**Aim of the exercise**:
Every entry below needs to be copied exactly.

Dataset entries:
/-- The newest of the entries that name one chunk for one fingerprint of one tenant, the older of them first in the list. -/
def newestEntries : List IdxEntry → List IdxEntry
  | [] => []
  | e :: l => if l.any (fun x => x.fp == e.fp && x.tenant == e.tenant && x.chunk == e.chunk) then newestEntries l else e :: newestEntries l

/-- Index entries of 32 bytes in 64 MiB. -/
def runMax : Nat := 2097152

/-- A run with the highest `AGE` of its entries (R215). -/
def runOf (l : List IdxEntry) : Nat × List IdxEntry := (l.foldl (fun n e => max n e.age) 0, l)

/-- The oldest part of the index log is written as a run. -/
def runWrite (s : State) : State :=
  if s.mp.idxLog.isEmpty then s
  else
    let n := min runMax s.mp.idxLog.length
    let run := sortEntries (s.mp.idxLog.take n)
    { s with mp.idxLog := s.mp.idxLog.drop n, mp.runs := s.mp.runs ++ [runOf run] }.bulkRun run

/-- Whether an entry of a run still passes the tests of R206 that it carries. -/
def entryLive (s : State) (e : IdxEntry) : Bool :=
  match s.chunk? e.chunk with
  | some c => s.chunkUsable e.chunk && c.tenant == e.tenant
  | none => false

/-- Runs merged by fingerprint. -/
def mergeRuns (s : State) : State :=
  if s.mp.runs.length < 2 then s
  else
    let l := (newestEntries (sortEntries (s.mp.runs.flatMap (fun r => r.2)))).filter s.entryLive
    let dead := s.md.segs.map (fun (e : Nat × Seg) => if e.2.type = 5 then (e.1, { e.2 with live := 0 }) else e)
    { s with
      mp.runs := if l.isEmpty then [] else [runOf l]
      md.segs := dead
      md.bulk := s.md.bulk.filter (fun (b : BulkRow) => b.type != 5) }.bulkRun l

/-- Whether two chunks of a tenant hold equal content: the bytes under VERIFY, 192 bits of the fingerprint under TRUST (R211,
R216). -/
def equalContent (s : State) (tenant a b : Nat) : Bool :=
  match tGet? s.mp.forms a, tGet? s.mp.forms b with
  | some f, some g =>
    if s.redOf tenant % 4 = 2 then f.plain == g.plain
    else fingerprint (s.saltOf tenant) f.plain % 2 ^ 192 == fingerprint (s.saltOf tenant) g.plain % 2 ^ 192
  | _, _ => false

/-- A stored form becomes dead space while its chunk stays: its bytes leave the segment and the tenant, its dictionary loses a
name. -/
def formDies (s : State) (c : Nat) (e : Chunk) : State :=
  let s1 := (s.liveDies c e).tcntSub e.tenant 12 (physBytes e)
  let s2 := match tGet? s1.mp.forms c with | some f => if f.kind = 2 then s1.dictRef f.dictId false else s1 | none => s1
  { s2 with mp.forms := tDel s2.mp.forms c }

/-- An alias of B named anew as one of A, so that no alias names an alias (R216); B's count falls when the record is FLASHED. -/
def retarget (s : State) (x a b : Nat) : State :=
  let s1 := { s with mp.chunks := tMod s.mp.chunks x (fun (e : Chunk) => { e with target := a }) }.countUp a 1
  (s1.appendRec { blankRec with ctl := [⟨0x04, [x, a, 1]⟩], bytes := 128, olds := [b] }).2

/-- Of two chunks, B becomes an alias of A, the older (R216); aliases that name B come to name A. Which chunk is older the model knows by the
time of its allocation, the lower id on a tie: DESIGN CHOICE (log entry 140). -/
def makeAlias (s : State) (p q : Nat) : State :=
  let older := fun (c : Nat) => (s.chunk? c).map (fun e => e.born)
  let a := if (older q).getD 0 < (older p).getD 0 || ((older q).getD 0 = (older p).getD 0 && q < p) then q else p
  let b := if a = q then p else q
  match s.chunk? a, s.chunk? b with
  | some x, some y =>
    let inPlace := fun (e : Chunk) => e.state == .journaled || e.state == .located
    if a != b && x.tenant == y.tenant && inPlace x && inPlace y && s.equalContent x.tenant a b then
      let s0 := (s.mp.chunks.filter (fun e => e.2.state == .alias_ && e.2.target == b)).foldl (fun (t : State) e => t.retarget e.1 a b) s
      let y1 := (s0.chunk? b).getD y
      if y1.state = .freeing then s0
      else
        let s1 := (s0.formDies b y1).setChunk b { y1 with state := .alias_, len32 := 0, segment := 0, row := 0, member := 0, off := 0, target := a }
        ((s1.countUp a 1).journalCtl [⟨0x04, [b, a, 1]⟩]).bump Reg.MAPX_ALIAS_CNT 1
    else s
  | _, _ => s

/-! ## Dictionaries (R223, R224) -/

/-- The lowest dictionary slot that may be filled: empty, or named by no chunk and current for no volume. -/
def dictSlot (s : State) : Option Nat :=
  (List.range 4096).find? (fun k =>
    match tGet? s.mp.dicts k with
    | none => true
    | some d => d.refs == 0 && !s.nv.volumes.any (fun v => v.2.dict % 2 ^ 30 / 256 == k && v.2.dict != 0))

/-- A content cut into 4 KiB pieces, the last filled with zeros. -/
def cutPieces : Nat → Bytes → List Bytes
  | 0, _ => []
  | n + 1, b => if b.isEmpty then [] else ((b.take 4096) ++ List.replicate (4096 - (b.take 4096).length) 0) :: cutPieces n (b.drop 4096)

/-- One piece of a dictionary stored, or recognised in this head's shard: its chunk, and its form when it is new. -/
def pieceStore (s : State) (tenant red : Nat) (plain : Bytes) : Option (Nat × Option Form × State) :=
  let fp := fingerprint (s.saltOf tenant) plain
  match s.poolClaim.reserveId with
  | none => none
  | some (k, s1) =>
    let found : Option Nat × State :=
      if red % 4 = 1 && s1.holdsShard fp then
        let f := s1.shardLookup tenant fp k s1.headIndex
        match f.hit with
        | some (c, false, _) => if f.st.keepsPool (poolOf c) then (some c, f.st) else (none, f.st)
        | _ => (none, f.st)
      else (none, s1)
    match found.1 with
    | some c => some (c, none, (found.2.countUp c 1).returnId k)
    | none =>
      let x := found.2.storeGrain tenant 0 red k (found.2.activeDpcs.headD 0) fp plain true
      let f := { x.1 with dictPiece := true }
      some (k, some f, { x.2 with mp.forms := tPut x.2.mp.forms k f })

/-- The pieces of a dictionary stored in order. -/
def piecesStore (tenant red : Nat) : List Bytes → State → Option (List Nat × List Form × State)
  | [], s => some ([], [], s)
  | b :: t, s =>
    match s.pieceStore tenant red b with
    | none => none
    | some (c, f, s1) => (piecesStore tenant red t s1).map (fun r => (c :: r.1, f.toList ++ r.2.1, r.2.2))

**Solution for this task**:
/-- The newest of the entries that name one chunk for one fingerprint of one tenant, the older of them first in the list. -/
def newestEntries : List IdxEntry → List IdxEntry
  | [] => []
  | e :: l => if l.any (fun x => x.fp == e.fp && x.tenant == e.tenant && x.chunk == e.chunk) then newestEntries l else e :: newestEntries l

/-- Index entries of 32 bytes in 64 MiB. -/
def runMax : Nat := 2097152

/-- A run with the highest `AGE` of its entries (R215). -/
def runOf (l : List IdxEntry) : Nat × List IdxEntry := (l.foldl (fun n e => max n e.age) 0, l)

/-- The oldest part of the index log is written as a run. -/
def runWrite (s : State) : State :=
  if s.mp.idxLog.isEmpty then s
  else
    let n := min runMax s.mp.idxLog.length
    let run := sortEntries (s.mp.idxLog.take n)
    { s with mp.idxLog := s.mp.idxLog.drop n, mp.runs := s.mp.runs ++ [runOf run] }.bulkRun run

/-- Whether an entry of a run still passes the tests of R206 that it carries. -/
def entryLive (s : State) (e : IdxEntry) : Bool :=
  match s.chunk? e.chunk with
  | some c => s.chunkUsable e.chunk && c.tenant == e.tenant
  | none => false

/-- Runs merged by fingerprint. -/
def mergeRuns (s : State) : State :=
  if s.mp.runs.length < 2 then s
  else
    let l := (newestEntries (sortEntries (s.mp.runs.flatMap (fun r => r.2)))).filter s.entryLive
    let dead := s.md.segs.map (fun (e : Nat × Seg) => if e.2.type = 5 then (e.1, { e.2 with live := 0 }) else e)
    { s with
      mp.runs := if l.isEmpty then [] else [runOf l]
      md.segs := dead
      md.bulk := s.md.bulk.filter (fun (b : BulkRow) => b.type != 5) }.bulkRun l

/-- Whether two chunks of a tenant hold equal content: the bytes under VERIFY, 192 bits of the fingerprint under TRUST (R211,
R216). -/
def equalContent (s : State) (tenant a b : Nat) : Bool :=
  match tGet? s.mp.forms a, tGet? s.mp.forms b with
  | some f, some g =>
    if s.redOf tenant % 4 = 2 then f.plain == g.plain
    else fingerprint (s.saltOf tenant) f.plain % 2 ^ 192 == fingerprint (s.saltOf tenant) g.plain % 2 ^ 192
  | _, _ => false

/-- A stored form becomes dead space while its chunk stays: its bytes leave the segment and the tenant, its dictionary loses a
name. -/
def formDies (s : State) (c : Nat) (e : Chunk) : State :=
  let s1 := (s.liveDies c e).tcntSub e.tenant 12 (physBytes e)
  let s2 := match tGet? s1.mp.forms c with | some f => if f.kind = 2 then s1.dictRef f.dictId false else s1 | none => s1
  { s2 with mp.forms := tDel s2.mp.forms c }

/-- An alias of B named anew as one of A, so that no alias names an alias (R216); B's count falls when the record is FLASHED. -/
def retarget (s : State) (x a b : Nat) : State :=
  let s1 := { s with mp.chunks := tMod s.mp.chunks x (fun (e : Chunk) => { e with target := a }) }.countUp a 1
  (s1.appendRec { blankRec with ctl := [⟨0x04, [x, a, 1]⟩], bytes := 128, olds := [b] }).2

/-- Of two chunks, B becomes an alias of A, the older (R216); aliases that name B come to name A. Which chunk is older the model knows by the
time of its allocation, the lower id on a tie: DESIGN CHOICE (log entry 140). -/
def makeAlias (s : State) (p q : Nat) : State :=
  let older := fun (c : Nat) => (s.chunk? c).map (fun e => e.born)
  let a := if (older q).getD 0 < (older p).getD 0 || ((older q).getD 0 = (older p).getD 0 && q < p) then q else p
  let b := if a = q then p else q
  match s.chunk? a, s.chunk? b with
  | some x, some y =>
    let inPlace := fun (e : Chunk) => e.state == .journaled || e.state == .located
    if a != b && x.tenant == y.tenant && inPlace x && inPlace y && s.equalContent x.tenant a b then
      let s0 := (s.mp.chunks.filter (fun e => e.2.state == .alias_ && e.2.target == b)).foldl (fun (t : State) e => t.retarget e.1 a b) s
      let y1 := (s0.chunk? b).getD y
      if y1.state = .freeing then s0
      else
        let s1 := (s0.formDies b y1).setChunk b { y1 with state := .alias_, len32 := 0, segment := 0, row := 0, member := 0, off := 0, target := a }
        ((s1.countUp a 1).journalCtl [⟨0x04, [b, a, 1]⟩]).bump Reg.MAPX_ALIAS_CNT 1
    else s
  | _, _ => s

/-! ## Dictionaries (R223, R224) -/

/-- The lowest dictionary slot that may be filled: empty, or named by no chunk and current for no volume. -/
def dictSlot (s : State) : Option Nat :=
  (List.range 4096).find? (fun k =>
    match tGet? s.mp.dicts k with
    | none => true
    | some d => d.refs == 0 && !s.nv.volumes.any (fun v => v.2.dict % 2 ^ 30 / 256 == k && v.2.dict != 0))

/-- A content cut into 4 KiB pieces, the last filled with zeros. -/
def cutPieces : Nat → Bytes → List Bytes
  | 0, _ => []
  | n + 1, b => if b.isEmpty then [] else ((b.take 4096) ++ List.replicate (4096 - (b.take 4096).length) 0) :: cutPieces n (b.drop 4096)

/-- One piece of a dictionary stored, or recognised in this head's shard: its chunk, and its form when it is new. -/
def pieceStore (s : State) (tenant red : Nat) (plain : Bytes) : Option (Nat × Option Form × State) :=
  let fp := fingerprint (s.saltOf tenant) plain
  match s.poolClaim.reserveId with
  | none => none
  | some (k, s1) =>
    let found : Option Nat × State :=
      if red % 4 = 1 && s1.holdsShard fp then
        let f := s1.shardLookup tenant fp k s1.headIndex
        match f.hit with
        | some (c, false, _) => if f.st.keepsPool (poolOf c) then (some c, f.st) else (none, f.st)
        | _ => (none, f.st)
      else (none, s1)
    match found.1 with
    | some c => some (c, none, (found.2.countUp c 1).returnId k)
    | none =>
      let x := found.2.storeGrain tenant 0 red k (found.2.activeDpcs.headD 0) fp plain true
      let f := { x.1 with dictPiece := true }
      some (k, some f, { x.2 with mp.forms := tPut x.2.mp.forms k f })

/-- The pieces of a dictionary stored in order. -/
def piecesStore (tenant red : Nat) : List Bytes → State → Option (List Nat × List Form × State)
  | [], s => some ([], [], s)
  | b :: t, s =>
    match s.pieceStore tenant red b with
    | none => none
    | some (c, f, s1) => (piecesStore tenant red t s1).map (fun r => (c :: r.1, f.toList ++ r.2.1, r.2.2))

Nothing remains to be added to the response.